> PROBLEM: Please copy out the entries until you have copied the line that contains "def wordOf (n", beginning with the first line.

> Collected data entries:
________

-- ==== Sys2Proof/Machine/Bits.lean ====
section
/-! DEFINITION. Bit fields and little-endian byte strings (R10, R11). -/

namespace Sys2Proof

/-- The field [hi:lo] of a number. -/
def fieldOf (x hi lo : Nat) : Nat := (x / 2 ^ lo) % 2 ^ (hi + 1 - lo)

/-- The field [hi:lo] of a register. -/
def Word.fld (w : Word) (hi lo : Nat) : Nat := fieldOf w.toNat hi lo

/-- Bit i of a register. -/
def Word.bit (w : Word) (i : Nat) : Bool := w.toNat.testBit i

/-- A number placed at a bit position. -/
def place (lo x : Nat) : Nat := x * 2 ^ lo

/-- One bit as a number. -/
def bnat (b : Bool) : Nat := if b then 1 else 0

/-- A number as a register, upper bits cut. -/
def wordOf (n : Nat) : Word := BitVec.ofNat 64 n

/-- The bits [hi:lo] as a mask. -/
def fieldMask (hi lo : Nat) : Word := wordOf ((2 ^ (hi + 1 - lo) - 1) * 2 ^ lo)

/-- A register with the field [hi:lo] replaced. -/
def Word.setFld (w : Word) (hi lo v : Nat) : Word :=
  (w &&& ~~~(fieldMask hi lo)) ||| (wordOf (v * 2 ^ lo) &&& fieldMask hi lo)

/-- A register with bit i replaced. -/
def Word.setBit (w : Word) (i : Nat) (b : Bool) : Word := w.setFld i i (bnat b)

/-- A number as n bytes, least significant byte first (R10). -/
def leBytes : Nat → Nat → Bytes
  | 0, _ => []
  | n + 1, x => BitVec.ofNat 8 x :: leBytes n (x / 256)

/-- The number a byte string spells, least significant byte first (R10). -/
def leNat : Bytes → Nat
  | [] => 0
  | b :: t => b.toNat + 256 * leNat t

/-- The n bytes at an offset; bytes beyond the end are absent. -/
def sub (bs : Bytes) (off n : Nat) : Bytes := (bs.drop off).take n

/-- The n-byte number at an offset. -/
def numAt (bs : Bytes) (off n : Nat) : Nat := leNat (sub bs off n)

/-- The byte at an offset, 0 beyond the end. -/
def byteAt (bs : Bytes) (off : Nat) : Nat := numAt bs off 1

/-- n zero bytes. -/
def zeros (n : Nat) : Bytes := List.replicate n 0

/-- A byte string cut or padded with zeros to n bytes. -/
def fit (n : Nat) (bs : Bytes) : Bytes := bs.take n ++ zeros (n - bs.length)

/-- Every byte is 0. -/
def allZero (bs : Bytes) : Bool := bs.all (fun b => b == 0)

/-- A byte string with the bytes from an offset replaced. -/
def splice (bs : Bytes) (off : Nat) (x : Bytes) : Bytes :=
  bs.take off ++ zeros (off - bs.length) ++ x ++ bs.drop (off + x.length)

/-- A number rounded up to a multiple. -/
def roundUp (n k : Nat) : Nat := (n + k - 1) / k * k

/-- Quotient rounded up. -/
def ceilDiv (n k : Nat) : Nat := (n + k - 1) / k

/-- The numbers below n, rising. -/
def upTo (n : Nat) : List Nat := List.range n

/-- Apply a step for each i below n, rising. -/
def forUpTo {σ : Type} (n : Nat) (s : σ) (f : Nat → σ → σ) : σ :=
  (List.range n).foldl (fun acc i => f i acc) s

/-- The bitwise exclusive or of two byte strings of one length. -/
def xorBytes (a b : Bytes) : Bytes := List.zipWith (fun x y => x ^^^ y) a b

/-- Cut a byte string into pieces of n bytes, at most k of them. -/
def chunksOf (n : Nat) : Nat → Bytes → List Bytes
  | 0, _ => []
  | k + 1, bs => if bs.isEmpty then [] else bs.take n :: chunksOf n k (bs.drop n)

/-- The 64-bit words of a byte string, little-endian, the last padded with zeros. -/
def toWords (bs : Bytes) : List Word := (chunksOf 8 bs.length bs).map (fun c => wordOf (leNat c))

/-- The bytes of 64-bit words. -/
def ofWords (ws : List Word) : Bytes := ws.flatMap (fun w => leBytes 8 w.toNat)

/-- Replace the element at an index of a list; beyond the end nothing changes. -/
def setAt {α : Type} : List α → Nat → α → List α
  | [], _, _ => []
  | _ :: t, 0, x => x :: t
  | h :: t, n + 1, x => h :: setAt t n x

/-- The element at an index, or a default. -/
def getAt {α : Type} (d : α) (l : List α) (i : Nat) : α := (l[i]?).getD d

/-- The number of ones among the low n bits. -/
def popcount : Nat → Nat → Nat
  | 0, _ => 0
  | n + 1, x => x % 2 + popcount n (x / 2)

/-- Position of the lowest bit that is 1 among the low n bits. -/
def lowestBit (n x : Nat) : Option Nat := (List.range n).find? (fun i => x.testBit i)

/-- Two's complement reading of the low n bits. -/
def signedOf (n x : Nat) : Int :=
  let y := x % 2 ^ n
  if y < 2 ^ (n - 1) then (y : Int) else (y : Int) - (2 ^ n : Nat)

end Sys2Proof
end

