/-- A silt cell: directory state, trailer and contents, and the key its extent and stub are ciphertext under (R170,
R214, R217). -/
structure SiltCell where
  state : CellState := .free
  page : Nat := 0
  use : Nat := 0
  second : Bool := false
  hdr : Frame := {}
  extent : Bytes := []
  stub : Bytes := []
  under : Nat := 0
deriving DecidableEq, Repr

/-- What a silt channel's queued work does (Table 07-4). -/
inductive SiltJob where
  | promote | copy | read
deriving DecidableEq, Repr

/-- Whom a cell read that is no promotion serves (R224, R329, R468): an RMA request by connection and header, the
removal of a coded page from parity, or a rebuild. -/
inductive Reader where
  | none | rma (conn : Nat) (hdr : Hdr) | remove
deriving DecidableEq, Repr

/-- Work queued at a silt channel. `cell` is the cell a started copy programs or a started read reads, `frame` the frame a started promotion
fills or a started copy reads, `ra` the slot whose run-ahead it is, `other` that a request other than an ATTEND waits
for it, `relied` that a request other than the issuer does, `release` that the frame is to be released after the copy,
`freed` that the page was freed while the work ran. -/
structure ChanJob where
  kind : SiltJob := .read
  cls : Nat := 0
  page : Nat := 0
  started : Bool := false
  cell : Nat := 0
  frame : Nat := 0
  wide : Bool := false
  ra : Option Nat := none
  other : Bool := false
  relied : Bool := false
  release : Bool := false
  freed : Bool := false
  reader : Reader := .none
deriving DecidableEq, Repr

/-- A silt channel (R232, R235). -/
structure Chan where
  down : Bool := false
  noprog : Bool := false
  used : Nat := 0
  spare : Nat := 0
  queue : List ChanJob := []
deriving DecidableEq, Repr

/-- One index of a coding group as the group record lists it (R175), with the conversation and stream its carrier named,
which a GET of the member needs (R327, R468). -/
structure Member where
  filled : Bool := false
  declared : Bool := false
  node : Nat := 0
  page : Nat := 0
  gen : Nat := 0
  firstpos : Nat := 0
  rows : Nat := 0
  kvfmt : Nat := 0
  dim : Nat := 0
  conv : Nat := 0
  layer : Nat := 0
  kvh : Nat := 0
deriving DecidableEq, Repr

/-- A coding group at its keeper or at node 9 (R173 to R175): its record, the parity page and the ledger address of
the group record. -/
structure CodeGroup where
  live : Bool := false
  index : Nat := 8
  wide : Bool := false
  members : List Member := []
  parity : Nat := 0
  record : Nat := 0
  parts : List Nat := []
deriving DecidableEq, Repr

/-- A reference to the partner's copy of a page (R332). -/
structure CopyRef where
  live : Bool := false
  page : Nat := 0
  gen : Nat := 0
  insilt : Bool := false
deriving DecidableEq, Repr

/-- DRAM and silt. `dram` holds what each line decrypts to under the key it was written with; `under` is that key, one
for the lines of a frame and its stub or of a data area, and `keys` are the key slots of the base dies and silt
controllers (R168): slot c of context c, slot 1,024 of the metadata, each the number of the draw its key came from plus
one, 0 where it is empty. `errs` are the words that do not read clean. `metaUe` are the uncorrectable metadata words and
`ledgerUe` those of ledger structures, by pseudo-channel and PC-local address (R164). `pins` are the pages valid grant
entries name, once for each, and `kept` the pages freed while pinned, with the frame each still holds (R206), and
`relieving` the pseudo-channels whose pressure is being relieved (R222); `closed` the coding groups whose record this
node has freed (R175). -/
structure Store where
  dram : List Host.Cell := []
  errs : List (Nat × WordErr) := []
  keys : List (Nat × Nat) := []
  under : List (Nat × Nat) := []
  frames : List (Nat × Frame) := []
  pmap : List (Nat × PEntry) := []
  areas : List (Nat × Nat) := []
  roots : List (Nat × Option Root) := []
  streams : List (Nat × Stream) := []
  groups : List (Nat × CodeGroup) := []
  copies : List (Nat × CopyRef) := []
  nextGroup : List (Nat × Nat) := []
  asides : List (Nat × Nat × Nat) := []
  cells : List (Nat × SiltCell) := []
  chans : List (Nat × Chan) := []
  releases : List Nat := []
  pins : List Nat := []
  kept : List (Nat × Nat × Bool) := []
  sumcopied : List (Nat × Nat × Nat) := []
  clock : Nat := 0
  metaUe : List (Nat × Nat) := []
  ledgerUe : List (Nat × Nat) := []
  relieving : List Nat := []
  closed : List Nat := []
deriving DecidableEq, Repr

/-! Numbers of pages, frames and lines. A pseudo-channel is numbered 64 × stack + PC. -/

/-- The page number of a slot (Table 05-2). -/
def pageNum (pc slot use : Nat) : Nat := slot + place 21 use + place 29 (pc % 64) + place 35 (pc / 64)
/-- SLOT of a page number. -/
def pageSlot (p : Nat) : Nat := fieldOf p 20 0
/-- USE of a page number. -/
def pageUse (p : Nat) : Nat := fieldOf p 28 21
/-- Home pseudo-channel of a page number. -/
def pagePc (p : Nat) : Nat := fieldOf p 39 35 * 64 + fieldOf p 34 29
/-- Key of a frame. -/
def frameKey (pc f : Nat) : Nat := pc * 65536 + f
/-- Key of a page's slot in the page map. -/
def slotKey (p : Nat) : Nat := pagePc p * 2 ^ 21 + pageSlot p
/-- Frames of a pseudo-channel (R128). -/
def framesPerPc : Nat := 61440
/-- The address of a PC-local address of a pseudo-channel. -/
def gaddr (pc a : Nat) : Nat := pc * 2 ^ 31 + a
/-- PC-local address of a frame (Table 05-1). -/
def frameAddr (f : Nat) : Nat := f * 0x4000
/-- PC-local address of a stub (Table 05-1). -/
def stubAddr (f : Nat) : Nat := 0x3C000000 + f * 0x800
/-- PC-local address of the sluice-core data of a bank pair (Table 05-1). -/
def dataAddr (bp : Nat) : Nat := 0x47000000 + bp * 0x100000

________

> OUTPUT FOR THIS EXERCISE:
-- ==== Sys2Proof/Machine/Bits.lean ====
section
/-! DEFINITION. Bit fields and little-endian byte strings (R10, R11). -/

namespace Sys2Proof

/-- The field [hi:lo] of a number. -/
def fieldOf (x hi lo : Nat) : Nat := (x / 2 ^ lo) % 2 ^ (hi + 1 - lo)

/-- The field [hi:lo] of a register. -/
def Word.fld (w : Word) (hi lo : Nat) : Nat := fieldOf w.toNat hi lo

/-- Bit i of a register. -/
def Word.bit (w : Word) (i : Nat) : Bool := w.toNat.testBit i

/-- A number placed at a bit position. -/
def place (lo x : Nat) : Nat := x * 2 ^ lo

/-- One bit as a number. -/
def bnat (b : Bool) : Nat := if b then 1 else 0

/-- A number as a register, upper bits cut. -/
def wordOf (n : Nat) : Word := BitVec.ofNat 64 n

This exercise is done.